Never licensed as a school, Trump University was in reality a series of real estate workshops in hotel ballrooms around the country, not unlike many other for-profit self-help or motivational seminars. Though short-lived, it remains a thorn in Trump’s side nearly five years after its operations ceased: In three pending lawsuits, including one in which the New York attorney general is seeking $40 million in restitution, former students allege that the enterprise bilked them out of their money with misleading advertisements.Instead of a fast route to easy money, these Trump University students say they found generic seminars led by salesmen who pressured them to invest more cash in additional courses. The students say they didn’t learn Trump’s secrets and never received the one-on-one guidance they expected.

“He’s earned more in a day than most people do in a lifetime,” a 2009 ad, featuring Trump’s photograph, said. “He’s living a life many men and women only dream about. And now he’s ready to share – with Americans like you – the Trump process for investing in today’s once-in-a-lifetime real estate market.”

Trump’s attorneys insisted that aspiring investors learned valuable lessons with which most students were satisfied. But the Post’s article also highlighted a Texas man, Louie Liu, who said he paid “$1,495 for a three-day seminar, then felt lured into paying $24,995 for more classes, an online training program and a three-day in-person mentorship.”
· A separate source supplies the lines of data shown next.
-- ==== Sys2Proof/Decode.lean ====
section
/-! DEFINITION. Framing, decoding and encoding of commands (30_encoding.md R60 to R71). Decoding is total: any byte
string is an incomplete command, a command with an illegal opcode, or a command of the table followed by the rest
of the stream. -/

namespace Sys2Proof

/-- `BE16(b0, b1)` (R8). -/
def be16 (b0 b1 : Byte) : Nat := b0.toNat * 256 + b1.toNat

/-- `ToBE16(n)`, most significant byte first (R8). -/
def toBE16 (n : Nat) : List Byte := [BitVec.ofNat 8 (n / 256), BitVec.ofNat 8 n]

/-! ## The opcode values (R66) -/

def opShaInit : Byte := 0x01
def opShaUpdate : Byte := 0x02
def opShaFinal : Byte := 0x03
def opCcSetkey : Byte := 0x10
def opCcSetnonce : Byte := 0x11
def opCcBlock : Byte := 0x12
def opCcCrypt : Byte := 0x13
def opMaSetkey : Byte := 0x20
def opMaInit : Byte := 0x21
def opMaUpdate : Byte := 0x22
def opMaFinal : Byte := 0x23
def opMaFinalx : Byte := 0x24
def opMaVerify : Byte := 0x25
def opRdstat : Byte := 0x30

/-- The opcode byte of a command (R66). -/
def Instr.opcode : Instr → Byte
  | .shaInit _ _ => opShaInit
  | .shaUpdate _ _ => opShaUpdate
  | .shaFinal _ _ => opShaFinal
  | .ccSetkey _ _ => opCcSetkey
  | .ccSetnonce _ _ => opCcSetnonce
  | .ccBlock _ _ => opCcBlock
  | .ccCrypt _ _ => opCcCrypt
  | .maSetkey _ _ => opMaSetkey
  | .maInit _ _ => opMaInit
  | .maUpdate _ _ => opMaUpdate
  | .maFinal _ _ => opMaFinal
  | .maFinalx _ _ => opMaFinalx
  | .maVerify _ _ => opMaVerify
  | .rdstat _ _ => opRdstat

/-- The opcode map: each row's opcode byte (the row's match under its mask 0xFF000000) and its command (R66). -/
def opcodeTable : List (Byte × (Byte → List Byte → Instr)) :=
  [ (opShaInit, .shaInit), (opShaUpdate, .shaUpdate), (opShaFinal, .shaFinal),
    (opCcSetkey, .ccSetkey), (opCcSetnonce, .ccSetnonce), (opCcBlock, .ccBlock), (opCcCrypt, .ccCrypt),
    (opMaSetkey, .maSetkey), (opMaInit, .maInit), (opMaUpdate, .maUpdate), (opMaFinal, .maFinal),
    (opMaFinalx, .maFinalx), (opMaVerify, .maVerify), (opRdstat, .rdstat) ]

/-- Selection by the opcode byte alone (R63 check (1), R66): `none` for an illegal opcode (R68). -/
def selectCommand (opcode rsv : Byte) (payload : List Byte) : Option Instr :=
  (opcodeTable.find? (fun row => row.1 == opcode)).map (fun row => row.2 rsv payload)

/-- One command cut from the front of a stream: its header fields, its payload and what follows it. -/
structure Frame where
  opcode : Byte
  rsv : Byte
  payload : List Byte
  rest : List Byte
  deriving DecidableEq, Repr

/-- Framing (R61, R62, R71): the header is four bytes, `LEN` is its last two read big-endian, the payload is the
next `LEN` bytes, whatever the opcode. `none` while fewer than `4 + LEN` bytes are present (R57). -/
def frameCommand : List Byte → Option Frame
  | b0 :: b1 :: b2 :: b3 :: more =>
    if more.length < be16 b2 b3 then none
    else some { opcode := b0, rsv := b1, payload := more.take (be16 b2 b3), rest := more.drop (be16 b2 b3) }
  | _ => none

/-- What stands at the front of a command stream. -/
inductive Decoded where
  /-- Fewer than `4 + LEN` bytes: no whole command yet (R57). -/
  | incomplete
  /-- A whole command whose opcode is none of the 14 (R68): its opcode byte and the stream after it. -/
  | illegalOpcode (opcode : Byte) (rest : List Byte)
  /-- A whole command of the table and the stream after it. -/
  | command (i : Instr) (rest : List Byte)
  deriving DecidableEq, Repr

/-- The decoder: framing, then selection by opcode (R62, R63). -/
def decode (bs : List Byte) : Decoded :=
  match frameCommand bs with
  | none => .incomplete
  | some f =>
    match selectCommand f.opcode f.rsv f.payload with
    | none => .illegalOpcode f.opcode f.rest
    | some i => .command i f.rest

/-- The encoder: `opcode || rsv || ToBE16(LEN) || payload` (R61, R80). -/
def encode (i : Instr) : List Byte :=
  i.opcode :: i.rsv :: (toBE16 i.len ++ i.payload)

/-! ## Words numbered as spec/opcode_table.json numbers them -/

/-- The bytes of an instruction whose bits are `w`, `nbits` of them given and all others 0: the header word has its
bit 31 in the first byte (R61); the payload's bytes count on from bit 32 and are as many as `LEN` says. -/
def tableBytes (nbits w : Nat) : List Byte :=
  let v := w % 2 ^ nbits
  let b0 := BitVec.ofNat 8 (v >>> 24)
  let b1 := BitVec.ofNat 8 (v >>> 16)
  let b2 := BitVec.ofNat 8 (v >>> 8)
  let b3 := BitVec.ofNat 8 v
  b0 :: b1 :: b2 :: b3 :: (List.range (be16 b2 b3)).map (fun k => BitVec.ofNat 8 (v >>> (32 + 8 * k)))

/-- The command the decoder reads from an instruction whose bits are `w`. -/
def decodeTableWord (nbits w : Nat) : Option Instr :=
  match decode (tableBytes nbits w) with
  | .incomplete => none
  | .illegalOpcode _ _ => none
  | .command i _ => some i

end Sys2Proof
end

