theorem test_hyp_WellFormedCommandsPassTheHeaderChecks :
    (Instr.ccSetnonce 0 (List.replicate 12 0)).wellFormed = true := by decide

/-- Every row of the flag table is reached by an accepted command. -/
theorem test_hyp_FlagsFollowTheFlagTable :
    ([(.shaInit 0 [], vm2), (.shaUpdate 0 [1], hashNearFull), (.shaFinal 0 [], hashOpen),
      (.ccSetkey 0 (List.replicate 32 0), vm2), (.ccSetnonce 0 (List.replicate 12 0), vm2),
      (.ccBlock 0 [0, 0, 0, 0], hashOpen), (.ccCrypt 0 [], hashOpen)] : List (Instr × State)).all
        (fun c => Reference.verdict c.1 c.2 == .ok) = true ∧
    ([(.maSetkey 0 (List.replicate 64 0), vm2), (.maSetkey 0 (List.replicate 65 0), hashOpen),
      (.maSetkey 0 [], hashOpen), (.maInit 0 [], hashOpen), (.maUpdate 0 [1], macNearFull), (.maFinal 0 [], vm2),
      (.maFinalx 0 [], vm2), (.maVerify 0 vm2Text, vm2Tagged), (.maVerify 0 [], vm2Tagged),
      (.rdstat 0 [], vm2)] : List (Instr × State)).all
        (fun c => Reference.verdict c.1 c.2 == .ok) = true := by decide +kernel

theorem test_hyp_ShaUpdateAbsorbsItsPayload :
    hashNearFull.owner = .hash ∧ hashNearFull.he.bitLen.toNat + 8 * ([0x61] : List Byte).length < 2 ^ 64 ∧
      hashNearFull.he.bufClear := ⟨by decide, by decide, nearFull_bufClear⟩

/-- One state on each side of the two-block threshold. -/
theorem test_hyp_ShaFinalAnswersTheDigest :
    (hashBusy.owner = .hash ∧ hashBusy.he.bufClear) ∧ (hashNearFull.owner = .hash ∧ hashNearFull.he.bufClear) :=
  ⟨⟨by decide, hashBusy_inv.bufClear⟩, by decide, nearFull_bufClear⟩

theorem test_hyp_CuttingAnUpdateDoesNotMatter :
    hashBusy.owner = .hash ∧ hashBusy.he.bitLen.toNat + 8 * (List.replicate 61 (1 : Byte) ++ [2, 3]).length < 2 ^ 64 := by
  decide

theorem test_hyp_StreamedHashIsSha256 :
    8 * ([[0x61, 0x62], [], [0x63]] : List (List Byte)).flatten.length < 2 ^ 64 := by decide

theorem test_hyp_PseudoSha256ComputesSha256 : 8 * ([0x61, 0x62, 0x63] : List Byte).length < 2 ^ 64 := by decide

theorem test_hyp_MacCommandsDestroyAHash :
    (Reference.verdict (.maInit 0 []) hashOpen = .ok ∧ hashOpen.owner = .hash) ∧
      (Reference.verdict (.maSetkey 0 (List.replicate 65 1)) hashOpen = .ok ∧ 64 < (List.replicate 65 (1 : Byte)).length) := by
  decide

theorem test_hyp_CommandsDestroyAMac :
    vm2.owner = .mac ∧ vm2.mkeyv = true ∧ { vm2 with owner := .none }.k0 = vm2.k0 := by decide +kernel

theorem test_hyp_FinalsEndTheStream : hashBusy.owner = .hash ∧ vm2.owner = .mac := by decide

theorem test_hyp_HarmlessCommandsKeepTheEngine :
    Instr.ccBlock 0 [] = .ccBlock 0 [] ∧ (List.replicate 64 (1 : Byte)).length ≤ 64 ∧ hashBusy.owner ≠ .mac := by decide

theorem test_hyp_CcSetkeyLoadsTheKey : (List.replicate 32 (7 : Byte)).length = 32 := by decide

theorem test_hyp_CcSetnonceLoadsTheNonce : (List.replicate 12 (7 : Byte)).length = 12 := by decide

theorem test_hyp_CcBlockAnswersTheKeystreamBlock :
    ([0xff, 0xff, 0xff, 0xff] : List Byte).length = 4 ∧ hashOpen.ckeyv = true ∧ hashOpen.noncev = true := by decide

theorem test_hyp_CcCryptIsPositionWise :
    (List.replicate 65535 (1 : Byte)).length ≤ 65535 ∧ ([] : List Byte).length ≤ 65535 ∧ hashOpen.ckeyv = true ∧
      hashOpen.noncev = true := ⟨by rw [List.length_replicate], by decide, by decide, by decide⟩

theorem test_hyp_CcCryptRoundTrips :
    ([0x4c, 0x61] : List Byte).length ≤ 65535 ∧ hashOpen.ckeyv = true ∧ hashOpen.noncev = true := by decide

/-- The last input with an expansion, and the first without. -/
theorem test_hyp_PseudoCipherCallsUseTheirOperands :
    (List.replicate 32 (1 : Byte)).length = 32 ∧ (List.replicate 12 (2 : Byte)).length = 12 ∧
      (List.replicate 65535 (3 : Byte)).length ≤ 65535 ∧ 65535 < (List.replicate 65536 (3 : Byte)).length := by
  simp only [List.length_replicate]; decide

/-- R86: the limit is the command's. -/
theorem test_pseudoCcEncrypt_limit :
    (pseudoCcEncrypt [] [] (List.replicate 65535 3)).isSome = true ∧
      (pseudoCcDecrypt [] [] (List.replicate 65536 3)).isNone = true := by decide +kernel

/-- R87: the commands of one `HMAC`, and no pure expansion of a longer key. -/
theorem test_pseudoHmac :
    pseudoHmac jefe nothing = some [.maSetkey 0 jefe, .maInit 0 [], .maUpdate 0 nothing, .maFinal 0 []] ∧
      (pseudoHmacHex (List.replicate 65536 3) nothing).isNone = true := by decide +kernel

/-- R81, R90: the digest the host carries is the last response's payload. -/
theorem test_lastDigest :
    { State.reset with rspOut := [0x00, 0x01, 0x00, 0x00, 0x00, 0x23, 0x00, 0x20] ++ vm2Tag }.lastDigest = vm2Tag := by
  decide

theorem test_hyp_DeriveKeysLoadsTheDigestOfTheSecret : 8 * nothing.length < 2 ^ 64 := by decide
He now believes that the Trump University program was a “scam.”

Another man, Bob Guillo, paid nearly $35,000 for the “Trump Gold Elite package,” which amounted to very little. “I really felt stupid that I was scammed by Trump,” Guillo said.

In fact, what I've long found important about this story are the parallels between the "school" and Trump's rise to political power: a group of Americans, looking for easy solutions and wowed by a celebrity making too-good-to-be-true promises, put their faith in an accused scam artist, only to learn that Donald Trump had no intention of delivering on outlandish pledges that never really made any sense.

Rank-and-file voters, however, do not have the option of filing a class-action lawsuit.